Up to and including the line that contains "def wrapAdd (w", write out each line of the material from its first line, exactly.

Material to process:
----

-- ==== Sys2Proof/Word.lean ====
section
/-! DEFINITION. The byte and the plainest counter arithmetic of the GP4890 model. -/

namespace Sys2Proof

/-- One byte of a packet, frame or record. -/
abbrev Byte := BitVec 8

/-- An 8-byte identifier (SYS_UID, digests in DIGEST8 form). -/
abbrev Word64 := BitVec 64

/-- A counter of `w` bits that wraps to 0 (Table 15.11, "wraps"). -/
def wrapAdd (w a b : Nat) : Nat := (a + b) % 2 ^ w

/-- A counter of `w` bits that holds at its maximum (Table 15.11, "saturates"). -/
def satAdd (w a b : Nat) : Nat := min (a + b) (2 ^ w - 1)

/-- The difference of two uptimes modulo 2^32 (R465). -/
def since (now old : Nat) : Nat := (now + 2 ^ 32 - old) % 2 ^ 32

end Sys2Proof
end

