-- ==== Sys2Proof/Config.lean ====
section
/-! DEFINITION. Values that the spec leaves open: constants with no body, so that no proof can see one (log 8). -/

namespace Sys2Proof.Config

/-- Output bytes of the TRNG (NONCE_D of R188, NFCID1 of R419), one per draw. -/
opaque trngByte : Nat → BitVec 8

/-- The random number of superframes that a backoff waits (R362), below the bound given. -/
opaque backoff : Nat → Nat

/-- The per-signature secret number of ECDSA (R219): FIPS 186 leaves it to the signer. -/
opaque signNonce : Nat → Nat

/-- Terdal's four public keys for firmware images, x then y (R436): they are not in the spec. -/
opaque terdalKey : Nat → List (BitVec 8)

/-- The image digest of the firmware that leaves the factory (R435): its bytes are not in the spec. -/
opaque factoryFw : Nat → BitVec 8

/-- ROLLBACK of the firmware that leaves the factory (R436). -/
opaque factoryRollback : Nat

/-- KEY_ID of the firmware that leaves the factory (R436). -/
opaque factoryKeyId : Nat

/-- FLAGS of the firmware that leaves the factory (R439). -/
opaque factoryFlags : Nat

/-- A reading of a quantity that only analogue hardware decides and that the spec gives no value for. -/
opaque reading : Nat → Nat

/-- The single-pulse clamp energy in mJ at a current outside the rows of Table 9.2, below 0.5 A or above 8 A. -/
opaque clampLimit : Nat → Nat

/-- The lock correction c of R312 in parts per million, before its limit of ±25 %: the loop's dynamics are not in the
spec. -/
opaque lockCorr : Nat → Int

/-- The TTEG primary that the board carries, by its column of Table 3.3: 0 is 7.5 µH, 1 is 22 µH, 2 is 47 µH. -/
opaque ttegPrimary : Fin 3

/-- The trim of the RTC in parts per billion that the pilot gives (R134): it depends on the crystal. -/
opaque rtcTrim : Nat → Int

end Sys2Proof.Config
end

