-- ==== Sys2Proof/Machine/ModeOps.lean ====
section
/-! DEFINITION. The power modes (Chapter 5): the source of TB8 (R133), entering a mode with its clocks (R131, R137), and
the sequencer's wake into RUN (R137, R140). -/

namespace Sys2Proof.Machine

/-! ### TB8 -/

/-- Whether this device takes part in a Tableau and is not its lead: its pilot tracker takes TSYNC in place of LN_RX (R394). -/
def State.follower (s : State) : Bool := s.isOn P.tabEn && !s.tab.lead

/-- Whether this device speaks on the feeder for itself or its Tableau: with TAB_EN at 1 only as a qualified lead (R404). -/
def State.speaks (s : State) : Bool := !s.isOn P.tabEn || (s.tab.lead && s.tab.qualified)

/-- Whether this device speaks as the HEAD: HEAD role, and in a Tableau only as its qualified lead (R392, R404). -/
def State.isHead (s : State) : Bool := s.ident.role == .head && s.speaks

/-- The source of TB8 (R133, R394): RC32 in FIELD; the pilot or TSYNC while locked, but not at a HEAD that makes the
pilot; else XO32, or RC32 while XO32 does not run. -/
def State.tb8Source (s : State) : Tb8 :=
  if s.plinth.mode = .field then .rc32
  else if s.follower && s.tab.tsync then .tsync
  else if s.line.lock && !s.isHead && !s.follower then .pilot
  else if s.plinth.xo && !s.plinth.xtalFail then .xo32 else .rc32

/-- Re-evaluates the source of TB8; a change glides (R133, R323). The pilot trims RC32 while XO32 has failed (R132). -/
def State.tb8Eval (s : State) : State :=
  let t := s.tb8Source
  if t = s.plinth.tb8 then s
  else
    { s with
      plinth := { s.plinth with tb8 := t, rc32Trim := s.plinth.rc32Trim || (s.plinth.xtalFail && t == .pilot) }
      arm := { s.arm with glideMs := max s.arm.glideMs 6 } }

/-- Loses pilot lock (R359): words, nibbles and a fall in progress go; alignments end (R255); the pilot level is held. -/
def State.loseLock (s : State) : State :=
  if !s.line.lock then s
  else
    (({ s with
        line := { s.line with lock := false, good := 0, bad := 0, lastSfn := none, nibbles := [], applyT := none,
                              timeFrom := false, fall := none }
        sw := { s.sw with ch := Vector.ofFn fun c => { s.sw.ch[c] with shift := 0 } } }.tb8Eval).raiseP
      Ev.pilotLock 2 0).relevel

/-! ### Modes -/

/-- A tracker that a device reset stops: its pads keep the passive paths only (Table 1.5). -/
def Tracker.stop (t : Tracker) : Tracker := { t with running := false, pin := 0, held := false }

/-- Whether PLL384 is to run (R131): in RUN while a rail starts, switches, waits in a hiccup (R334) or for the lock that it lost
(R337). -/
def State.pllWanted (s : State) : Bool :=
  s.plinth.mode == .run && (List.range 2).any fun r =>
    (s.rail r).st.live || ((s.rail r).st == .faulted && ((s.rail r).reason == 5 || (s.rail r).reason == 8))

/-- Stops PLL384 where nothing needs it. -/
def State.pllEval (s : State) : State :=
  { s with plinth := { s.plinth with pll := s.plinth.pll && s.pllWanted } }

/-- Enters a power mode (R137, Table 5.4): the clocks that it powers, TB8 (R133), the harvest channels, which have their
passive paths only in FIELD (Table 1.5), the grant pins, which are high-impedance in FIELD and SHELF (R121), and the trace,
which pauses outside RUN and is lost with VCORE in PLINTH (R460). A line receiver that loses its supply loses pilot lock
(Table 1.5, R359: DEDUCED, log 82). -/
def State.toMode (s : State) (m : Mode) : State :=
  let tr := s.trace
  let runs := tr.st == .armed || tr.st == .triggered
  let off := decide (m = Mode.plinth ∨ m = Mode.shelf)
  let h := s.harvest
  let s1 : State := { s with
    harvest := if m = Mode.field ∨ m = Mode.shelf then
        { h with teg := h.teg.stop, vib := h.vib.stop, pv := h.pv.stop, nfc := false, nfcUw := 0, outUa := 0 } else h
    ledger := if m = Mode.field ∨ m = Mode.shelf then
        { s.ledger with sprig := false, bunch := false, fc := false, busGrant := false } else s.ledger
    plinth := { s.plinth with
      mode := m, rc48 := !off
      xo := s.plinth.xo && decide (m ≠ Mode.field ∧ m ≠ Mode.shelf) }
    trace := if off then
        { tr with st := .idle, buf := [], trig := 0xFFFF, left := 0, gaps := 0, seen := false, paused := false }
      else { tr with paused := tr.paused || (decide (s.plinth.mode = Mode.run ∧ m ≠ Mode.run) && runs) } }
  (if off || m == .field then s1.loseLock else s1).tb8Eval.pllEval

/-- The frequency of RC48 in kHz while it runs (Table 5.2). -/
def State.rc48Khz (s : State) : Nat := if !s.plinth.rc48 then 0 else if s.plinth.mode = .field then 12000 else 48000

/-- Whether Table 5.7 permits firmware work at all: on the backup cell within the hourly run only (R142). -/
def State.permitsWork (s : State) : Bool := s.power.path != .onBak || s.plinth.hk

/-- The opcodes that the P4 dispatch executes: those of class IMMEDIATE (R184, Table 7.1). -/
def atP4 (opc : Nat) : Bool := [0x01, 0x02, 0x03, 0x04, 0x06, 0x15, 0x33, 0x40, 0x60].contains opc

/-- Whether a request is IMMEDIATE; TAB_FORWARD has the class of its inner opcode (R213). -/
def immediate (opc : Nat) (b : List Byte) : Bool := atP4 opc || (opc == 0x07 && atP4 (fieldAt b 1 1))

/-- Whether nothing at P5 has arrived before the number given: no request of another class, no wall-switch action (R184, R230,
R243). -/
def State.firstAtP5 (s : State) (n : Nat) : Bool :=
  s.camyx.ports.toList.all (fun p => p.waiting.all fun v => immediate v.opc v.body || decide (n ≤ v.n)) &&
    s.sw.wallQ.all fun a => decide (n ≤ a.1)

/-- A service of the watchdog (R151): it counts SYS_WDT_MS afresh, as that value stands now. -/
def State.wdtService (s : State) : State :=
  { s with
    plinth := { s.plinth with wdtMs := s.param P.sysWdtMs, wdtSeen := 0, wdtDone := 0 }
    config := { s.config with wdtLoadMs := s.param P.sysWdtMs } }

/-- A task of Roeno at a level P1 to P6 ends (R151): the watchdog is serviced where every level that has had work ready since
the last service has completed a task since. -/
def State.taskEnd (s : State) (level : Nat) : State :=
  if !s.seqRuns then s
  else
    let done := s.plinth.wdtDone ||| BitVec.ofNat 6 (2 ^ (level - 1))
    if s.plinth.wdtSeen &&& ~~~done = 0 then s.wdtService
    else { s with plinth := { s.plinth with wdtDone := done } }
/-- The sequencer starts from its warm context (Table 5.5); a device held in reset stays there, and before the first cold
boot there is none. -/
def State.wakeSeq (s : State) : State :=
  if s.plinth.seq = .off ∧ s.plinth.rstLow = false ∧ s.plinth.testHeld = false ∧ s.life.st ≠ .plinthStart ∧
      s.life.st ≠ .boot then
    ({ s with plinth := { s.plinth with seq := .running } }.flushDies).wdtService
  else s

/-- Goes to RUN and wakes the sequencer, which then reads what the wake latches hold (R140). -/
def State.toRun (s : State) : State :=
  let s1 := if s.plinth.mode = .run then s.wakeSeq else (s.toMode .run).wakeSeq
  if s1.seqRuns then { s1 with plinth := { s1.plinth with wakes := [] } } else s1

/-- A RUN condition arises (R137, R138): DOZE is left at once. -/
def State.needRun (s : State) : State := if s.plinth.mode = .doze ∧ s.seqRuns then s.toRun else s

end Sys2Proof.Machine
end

----

Answer to this exercise:
-- ==== Sys2Proof/Word.lean ====
section
/-! DEFINITION. The byte and the plainest counter arithmetic of the GP4890 model. -/

namespace Sys2Proof

/-- One byte of a packet, frame or record. -/
abbrev Byte := BitVec 8

/-- An 8-byte identifier (SYS_UID, digests in DIGEST8 form). -/
abbrev Word64 := BitVec 64

/-- A counter of `w` bits that wraps to 0 (Table 15.11, "wraps"). -/
def wrapAdd (w a b : Nat) : Nat := (a + b) % 2 ^ w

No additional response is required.